### About this task
Send back exactly the lines from the opening line of the records below through the one with "let bs := d.blockBytes m b".

[Collected data entries]
┌──
/-- RELOAD_BLOCK_READ (R432): the next block of the pass is read whole into the staging and checked, once the last one is pressed. -/
def execReloadBlockRead (t : Time) (h : Handle) (s : State) : Host.Outcome State Fault Refusal :=
  onDev s t (fun d =>
    match d.model h with
    | none => d
    | some m =>
      match m.run with
      | none => d
      | some r =>
        match r.reloadQueue with
        | [] => d
        | e :: es =>
          if d.reloading h { r with reloadQueue := [] } then d
          else match m.image.blocks[e.2]? with
            | none => d
            | some b =>
              let bs := d.blockBytes m b
              let d := if m.qspi then d.readFlash (m.imageAddr + m.image.weights + b.dataOffset) (256 * b.rowCount) else d
              let d := d.memWrite (m.bufferAddr m.image.stagingBuffer) bs
              if crc32 bs != b.dataCrc then
                (d.postTo m.basket { event := .reloadBad, subject := h.val, data0 := e.2 }).endRun h .fitImage
              else
                (d.onRun h (fun r => { r with reloadQueue := es })).queueReload h m e)

/-! ## Run start (R438, R480, R483, R49) -/

/-- Is the model due for a frame (R438)? -/
def Model.dueFor (m : Model) (frame : Nat) : Bool :=
  m.state != .loading && decide (m.firstFrame ≤ frame) && (frame - m.firstFrame) % max 1 m.image.divider == 0

/-- May the model run in WATCH: are all its frame inputs direct-mode band values (R49), and does it use the tiles for a direct-mode first layer
alone, driven by the handoff (R342, Table 17-6; log entry 54)? -/
def Image.watchable (m : Image) : Bool :=
  m.bindings.all (fun b => b.kind == 0 && decide (b.source ≤ 1)) &&
    m.layers.zipIdx.all (fun l => l.1.vector || (l.2 == 0 && (m.slices.filter (fun s => s.layer == 0)).all m.isPulse))

/-- May the model start a run for the frame that has just ended? -/
def Dev.mayStart (d : Dev) (m : Model) (e : EndedFrame) : Bool :=
  m.state == .loaded && m.run.isNone && m.dueFor e.num && m.lastRun != e.num && e.stop == d.now && !e.blanked &&
    (d.pwr.state == .active || (d.pwr.state == .watch && m.image.watchable))

/-- The absolute deadline of a run (R483). -/
def Dev.deadlineOf (d : Dev) (m : Model) (stop : Time) : Time :=
  let f := frameBudget d.wr.live d.link.live.set.cycleUs
  stop + if m.image.deadlineUs = 0 then f.1 * m.image.divider / f.2 else us m.image.deadlineUs

/-- A run as it starts. -/
def Run.new (frame tr : Nat) (start : BitVec 64) (deadline : Time) (states : List (Fin 48 × TileState)) (label : Option (BitVec 32 × Nat)) : Run :=
  { frame := frame, start := start, tr := tr, deadline := deadline, layer := 0, layerOn := false, waitFor := false, gathered := false,
    finished := false, flags := 0, clips := 0, saturations := 0, unchecked := 0, replicas := [], usable := [], planned := [], accums := [],
    seamFailed := [], handed := [], counts := [], tagsPeak := 0, states := states, passDone := 0, passTaken := 0, reloadQueue := [], verdict := none, verdictTop := none, novelty := none,
    baseShadow := none, headShadow := none, label := label }

/-- Allocate a tag for a run. -/
def Dev.runTag (d : Dev) (t : Tag) : Dev × List (Fin 4096) :=
  let r := d.spool.alloc d.now t
  (d.onSpool (fun _ => r.1), r.2.toList)

/-- The tag of a piece of a run's work. -/
def Model.tag (m : Model) (h : Handle) (r : Run) (kind : TagKind) : Tag := Tag.of kind m.basket (some h) m.image.priority (some r.deadline)

/-- Allocate one GATHER tag for each binding. -/
def Dev.gatherTags (d : Dev) (h : Handle) (m : Model) (r : Run) : List Nat → Dev
  | [] => d
  | i :: is => ((d.runTag { m.tag h r .gather with index := i }).1).gatherTags h m r is

/-- What a layer's policy does to the run at its start or before the layer: it ends, waits, or may go on. -/
def Dev.applyPolicy (d : Dev) (h : Handle) (m : Model) (k : Nat) (state : Fin 48 → TileState) : Dev :=
  match m.image.layers[k]? with
  | none => d
  | some l =>
    if l.vector then d
    else match m.policy k state with
      | .stop => d.endRun h .tileBusy
      | .wait => d.onRun h (fun r => { r with waitFor := true })
      | .go us => d.onRun h (fun r =>
          { r with usable := us, waitFor := false, states := if r.waitFor then r.states ++ (m.layerTiles k).map (fun i => (i, state i)) else r.states })

/-- RUN_START (R480, R33, R58); a recommissioning changes the learning state here, which triggers a record (R537, R559). -/
def Dev.startRun (d : Dev) (h : Handle) (m : Model) (e : EndedFrame) : Dev :=
  let tr := e.stopStamp.toNat
  let old := m.learn.map (·.state)
  let m := { m with learn := m.learn.map (fun l => match m.image.learn with | some s => l.atStart s tr | none => l) }
  let label := m.learn.bind (d.pendingLabel h)
  let r := Run.new e.num tr d.stamp (d.deadlineOf m e.stop) (m.place.map (fun i => (i, d.foundState i))) label
  let d := if old == m.learn.map (·.state) then d else d.trigger
  let d := d.onModel h (fun _ => { m with run := some r, lastRun := e.num })
  let d := (d.gatherTags h m r (List.range m.image.bindings.length)).notePeak h
  let d := if m.image.reload.isSome then d.beginPass h m 0 else d
  d.applyPolicy h m 0 d.foundState

/-- RUN_START. -/
def execRunStart (t : Time) (h : Handle) (s : State) : Host.Outcome State Fault Refusal :=
  onDev s t (fun d =>
    match d.model h, d.wr.ended with
    | some m, some e => if d.mayStart m e then d.startRun h m e else d
    | _, _ => d)

/-! ## Gathering (R425, R429, R468 to R470) -/

/-- Does the slot of the feature area hold frame k (R464)? -/
def Dev.featureFrame (d : Dev) (k : Nat) : Bool := k != 0 && d.sram.value (k % 2 * 0x1000 + 0x810) 8 == k

/-- Does the detector slot hold frame k (R466)? -/
def Dev.detectorFrame (d : Dev) (k : Nat) : Bool := k != 0 && d.sram.value (0x2300 + k % 2 * 0x400) 8 == k

/-- The address of a remote entry for frame k (R467). -/
def remoteAddr (k slot : Nat) : Nat := 0x10000 + k % 2 * 0x20000 + slot * 0x200

/-- Is the remote block of a binding present for frame k (R625)? -/
def Dev.remotePresent (d : Dev) (k : Nat) (b : Binding) : Bool :=
  d.sram.value (remoteAddr k b.slot + 0x10A) 2 == k % 65536 && d.sram.value (remoteAddr k b.slot + 0x108) 1 == b.node &&
    decide (b.first + b.count ≤ 2 * d.sram.value (remoteAddr k b.slot + 0x109) 1)

/-- Do the records of frame k still stand in their slot: has the readout of frame k + 2, which takes the same slot, not begun (R33, R38)? -/
def Dev.slotHolds (d : Dev) (k : Nat) : Bool :=
  match d.wr.ended with
  | none => false
  | some e => decide (e.num ≤ k + 1) || (e.num == k + 2 && !e.handedOff && !e.counted)

/-- Does the gatherer have the data of a binding: read out (R31, R32, R469), and still those of the run's frame (R33)? -/
def Dev.gatherable (d : Dev) (k : Nat) (b : Binding) : Bool :=
  b.frame == 1 ||
    (match b.kind, d.wr.ended with
     | 0, some e => d.slotHolds k && (decide (k < e.num) || (e.num == k && (if b.source = 2 then e.counted else e.handedOff)))
     | 0, none => false
     | 1, _ => true
     | _, _ => d.detectorFrame k)

/-- The elements of a binding as bytes, and the flags they carry. -/
structure Gathered where
  bytes : List Byte
  flags : Nat
  deriving DecidableEq, Repr

/-- A FEATURE binding: values and flags of band records; zeros where frame k−1 does not exist or is lost (R36, R38). -/
def Dev.gatherFeature (d : Dev) (k : Nat) (b : Binding) : Gathered :=
  let j := k - b.frame
  if b.frame = 1 ∧ !(d.featureFrame j && d.slotHolds j) then { bytes := List.replicate (if b.source = 2 then 2 * b.count else b.count) 0, flags := 0 }
  else
    let recs := (List.range b.count).map (fun i => d.sram.value (recordAddr j (b.first + i)) 4)
    { bytes := if b.source = 2 then recs.flatMap (fun (v : Nat) => leBytes 2 (fpOfRatio (Int.ofNat (v / 256)) (2 ^ 22))) else recs.map (fun v => BitVec.ofNat 8 (v / 256)),
      flags := recs.foldl (fun f v => f ||| v % 32) 0 }

/-- The number of a HOLD_LAST binding among them. -/
def Image.holdIndex (m : Image) (i : Nat) : Nat := ((m.bindings.take i).filter (·.holds)).length

/-- A REMOTE binding: the block of frame k with its FLAGS, or what MISSING says of an absent one, with STALE (R429, R626). -/
def Dev.gatherRemote (d : Dev) (m : Model) (k i : Nat) (b : Binding) : Gathered :=
  if d.remotePresent k b then
    let a := remoteAddr k b.slot
    { bytes := d.sram.bytes (a + b.first) b.count, flags := d.sram.value (a + 0x10C) 2 % 32 }
  else
    let held := m.bufferAddr m.image.holdBuffer + 256 * m.image.holdIndex i
    { bytes := if b.missing = 1 then d.sram.bytes (held + b.first) b.count else List.replicate b.count 0, flags := 32 }

/-- A DETECTOR binding: the frame copy of R258, with its flags (R425, R466). -/
def Dev.gatherDetector (d : Dev) (k : Nat) (b : Binding) : Gathered :=
  let j := k - b.frame
  if b.frame = 1 ∧ !d.detectorFrame j then { bytes := [0, 0], flags := 0 }
  else
    let a := 0x2000 + j % 2 * 0x400 + 32 * b.first + 8 * b.detector
    let v := d.sram.value a 4
    { bytes := leBytes 2 (if b.detector = 3 then fpRoundSat ((v * 16777216 : Nat) : Int) 1 else fpOfRatio v (2 ^ 23)),
      flags := d.sram.value (a + 4) 1 % 4 }

/-- What a binding gathers for frame k. -/
def Dev.gatherBinding (d : Dev) (m : Model) (k i : Nat) (b : Binding) : Gathered :=
  match b.kind with | 0 => d.gatherFeature k b | 1 => d.gatherRemote m k i b | _ => d.gatherDetector k b

/-- Where a binding's elements lie. -/
def Model.targetAddr (m : Model) (h : Handle) (b : Binding) : Nat :=
  if b.isFp then m.bufferAddr m.image.fpBuffer + 2 * b.target else 0x50000 + 0x2000 * h.val + b.target

/-- One GATHER tag is carried out. -/
def Dev.gatherTag (d : Dev) (h : Handle) (m : Model) (k : Nat) (t : Tag) : Dev :=
  match m.image.bindings[t.index]? with
  | none => d.retireTags true [t.id]
  | some b =>
    if !d.gatherable k b then d
    else
      let g := d.gatherBinding m k t.index b
      let d := d.memWrite (m.targetAddr h b) g.bytes
      (d.onRun h (fun r => { r with flags := r.flags ||| BitVec.ofNat 7 g.flags })).retireTags true [t.id]

/-- The GATHER tags that can be carried out, one after the other. -/
def Dev.gatherAll (d : Dev) (h : Handle) (m : Model) (k : Nat) : List Tag → Dev
  | [] => d
  | t :: ts => (d.gatherTag h m k t).gatherAll h m k ts

/-- Does a binding fill this element of the input vector? -/
def Image.bound (m : Image) (e : Nat) : Bool := m.bindings.any (fun b => !b.isFp && decide (b.target ≤ e) && decide (e < b.target + b.count))

/-- The elements of the input vector that no binding fills read as 0 (R426, R470). -/
def Dev.zeroUnbound (d : Dev) (h : Handle) (m : Model) : Dev :=
  let a := 0x50000 + 0x2000 * h.val
  d.memWrite a ((List.range 8192).map (fun e => if m.image.bound e then d.sram.get (a + e) else 0))

/-- GATHER (R469). -/
def execGather (t : Time) (h : Handle) (s : State) : Host.Outcome State Fault Refusal :=
  onDev s t (fun d =>
    match d.model h with
    | none => d
    | some m =>
      match m.run with
      | none => d
      | some r =>
        let d := d.gatherAll h m r.frame ((d.spool.ofRun h).filter (fun t => t.kind == .gather && t.status == .issued))
        if !r.gathered && !(d.spool.ofRun h).any (fun t => t.kind == .gather) then
          (d.zeroUnbound h m).onRun h (fun r => { r with gathered := true })
        else d)

/-! ## Layers (R410, R430, R480, R481) -/

/-- PHASES and MOVE tags of a slice on each of its replica tiles that can compute (R480); the identities of the MOVE tags. -/
def Dev.sliceTags (d : Dev) (h : Handle) (m : Model) (r : Run) (s : Nat × Slice) : List Nat → Dev × List (Fin 4096)
  | [] => (d, [])
  | k :: ks =>
    let tile := m.replicaTile s.2 k
    if !tile.any (fun i => (r.stateOf i).computes) then d.sliceTags h m r s ks
    else
      let (d, ph) := d.runTag { m.tag h r .phases with tile := tile, index := s.1, replica := k }
      let (d, mv) := d.runTag { m.tag h r .move with tile := tile, index := s.1, replica := k, deps := ph }
      let (d, rest) := d.sliceTags h m r s ks
      (d, mv ++ rest)

/-- The tags of all slices of a layer. -/
def Dev.slicesTags (d : Dev) (h : Handle) (m : Model) (r : Run) : List (Nat × Slice) → Dev × List (Fin 4096)
  | [] => (d, [])
  | s :: ss =>
    let (d, a) := d.sliceTags h m r s (List.range s.2.tiles.length)
    let (d, b) := d.slicesTags h m r ss
    (d, a ++ b)

/-- The buffers that a descriptor writes; GRAD_STEP writes the soft head (Table 09-9). -/
def Image.descWrites (m : Image) (l : Layer) (a : Desc) : List (Nat × Nat) :=
  (m.descUse l a false).writes ++ (if a.op = 0x13 then [(0x201, 4 * a.count * a.param)] else [])

/-- Must descriptor b wait for descriptor a: does a write what b reads or writes, or read what b writes (R481)? -/
def Image.conflict (m : Image) (l : Layer) (a b : Desc) : Bool :=
  let meets := fun (x y : List (Nat × Nat)) => x.any (fun p => y.any (fun q => p.1 == q.1))
  let reads := fun (x : Desc) => (m.descUse l x false).reads
  let writes := fun (x : Desc) => m.descWrites l x
  meets (writes a) (writes b) || meets (writes a) (reads b) || meets (reads a) (writes b)

/-- VECTOR tags of a layer's descriptors, each after every MOVE and after every earlier descriptor in its way. -/
def Dev.vectorTags (d : Dev) (h : Handle) (m : Model) (r : Run) (l : Layer) (moves : List (Fin 4096)) :
    List (Desc × List (Fin 4096)) → List (Nat × Desc) → Dev
  | _, [] => d
  | done, (i, x) :: xs =>
    let deps := moves ++ (done.filter (fun p => m.image.conflict l p.1 x)).flatMap (·.2)
    let (d, id) := d.runTag { m.tag h r .vector with index := i, engine := if x.engine < 4 then some (Fin.ofNat 4 x.engine) else none, deps := deps }
    d.vectorTags h m r l moves ((x, id) :: done) xs
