-- ==== Sys2Proof/Machine/LinkCommands.lean ====
section
/-!
DEFINITION. The Ixward commands (Table 16-11, R832, R833) and IXWARD_COMMIT_APPLY (R576 to R600, R639 to R643, R711 to R713).
-/

namespace Sys2Proof.Machine

/-! ## Settings -/

/-- The topology that a value of LK_SET names: OFF is 0xFFFF, the others their place in the row (R832; log entry 25). -/
def topologyOf (v : Nat) : Option Topology :=
  match v with | 0xFFFF => some .off | 1 => some .bus | 2 => some .star | 3 => some .ring | _ => none

/-- The shortest static slot of a topology (R643). -/
def Topology.minSlot : Topology → Nat
  | .off => 4 | .ring => 4 | .bus => 10 | .star => 10

/-- A setting written with LK_SET: the changed settings, or none outside its range (Tables 12-7 and 13-7). -/
def LinkSet.put (s : LinkSet) (sel v a1 a2 : Nat) : Option LinkSet :=
  let within := fun (lo hi : Nat) (r : LinkSet) => if lo ≤ v ∧ v ≤ hi then some r else none
  match sel with
  | 1 => (topologyOf v).bind (fun t => if t.minSlot ≤ s.slotUs then some { s with topology := t } else none)
  | 2 => within 1 64 { s with node := v }
  | 3 => within 250 16000 { s with cycleUs := v }
  | 4 => within 2 255 { s with slots := v }
  | 5 => within s.topology.minSlot 8000 { s with slotUs := v }
  | 6 => within 0 1023 { s with minislots := v }
  | 7 => within 1 16 { s with miniUs := v }
  | 8 => within 1 63 { s with apoUs := v }
  | 9 => within 0 128 { s with maxDyn := v }
  | 10 => within 0 2 { s with hub := v }
  | 11 => within 3 64 { s with ringSize := v }
  | 12 => if 1 ≤ a1 ∧ a1 ≤ 64 ∧ 8 ≤ a2 ∧ a2 ≤ 4096 then some { s with silence := a1, gone := a2 } else none
  | 13 => within 1 4096 { s with announce := v }
  | 14 => within 1 4096 { s with revert := v }
  | 15 => some { s with scheduleId := BitVec.ofNat 32 v }
  | 33 => if v = 0xFFFF then some { s with coldstart := none } else within 1 3 { s with coldstart := some v }
  | 34 => if 1 ≤ a1 ∧ a1 ≤ 4 ∧ a2 ≤ 2000 then some { s with pd := updAt s.pd (a1 - 1) (fun _ => a2) } else none
  | 35 => within 1 100 { s with offsetLimit := v }
  | 36 => within 2 64 { s with syncLoss := v }
  | 37 => within 1 50 { s with margin := v }
  | 38 =>
    if 1 ≤ a1 ∧ a1 ≤ 64 ∧ (a2 < 4 ∨ a2 = 0xFFFF) then
      some { s with branchOf := updAt s.branchOf (a1 - 1) (fun _ => if a2 < 4 then some (Fin.ofNat 4 a2) else none) }
    else none
  | 39 => within 1 4096 { s with cutCycles := v }
  | 40 => within 0 1 { s with syncOut := v == 1 }
  | 41 => if v = 0xFFFF then some { s with discipline := false } else within 1 1 { s with discipline := true }
  | _ => none

/-- Change the staged copy. -/
def Dev.stageLink (d : Dev) (f : LinkCopy → LinkCopy) : Dev := d.lk (fun l => { l with staged := f l.staged })

/-- A zero that R641 or R712 refuses. -/
def zeroSetting (sel v a1 a2 : Nat) : Bool :=
  ([3, 5, 7, 13, 14, 36, 39].contains sel && v == 0) || (sel == 12 && (a1 == 0 || a2 == 0))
└──
### Exercise result
/-- RELOAD_BLOCK_READ (R432): the next block of the pass is read whole into the staging and checked, once the last one is pressed. -/
def execReloadBlockRead (t : Time) (h : Handle) (s : State) : Host.Outcome State Fault Refusal :=
  onDev s t (fun d =>
    match d.model h with
    | none => d
    | some m =>
      match m.run with
      | none => d
      | some r =>
        match r.reloadQueue with
        | [] => d
        | e :: es =>
          if d.reloading h { r with reloadQueue := [] } then d
          else match m.image.blocks[e.2]? with
            | none => d
            | some b =>
              let bs := d.blockBytes m b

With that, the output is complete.